### [Dataset entries]
======

-- ==== Sys2Proof/Machine/Core.lean ====
section
/-! DEFINITION. The machine as the host takes it. -/

def Sys2Proof.core : Host.Core :=
  { State := Sys2Proof.Machine.State, Fault := Sys2Proof.Machine.Fault, Refusal := Sys2Proof.Machine.Refusal,
    step := Sys2Proof.Machine.step, reset := Sys2Proof.Machine.State.reset }
end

======

### [WHAT IS BEING ASKED]
Return every entry exactly.

### [SOLUTION]
-- ==== Sys2Proof/Machine/Core.lean ====
section
/-! DEFINITION. The machine as the host takes it. -/

def Sys2Proof.core : Host.Core :=
  { State := Sys2Proof.Machine.State, Fault := Sys2Proof.Machine.Fault, Refusal := Sys2Proof.Machine.Refusal,
    step := Sys2Proof.Machine.step, reset := Sys2Proof.Machine.State.reset }
end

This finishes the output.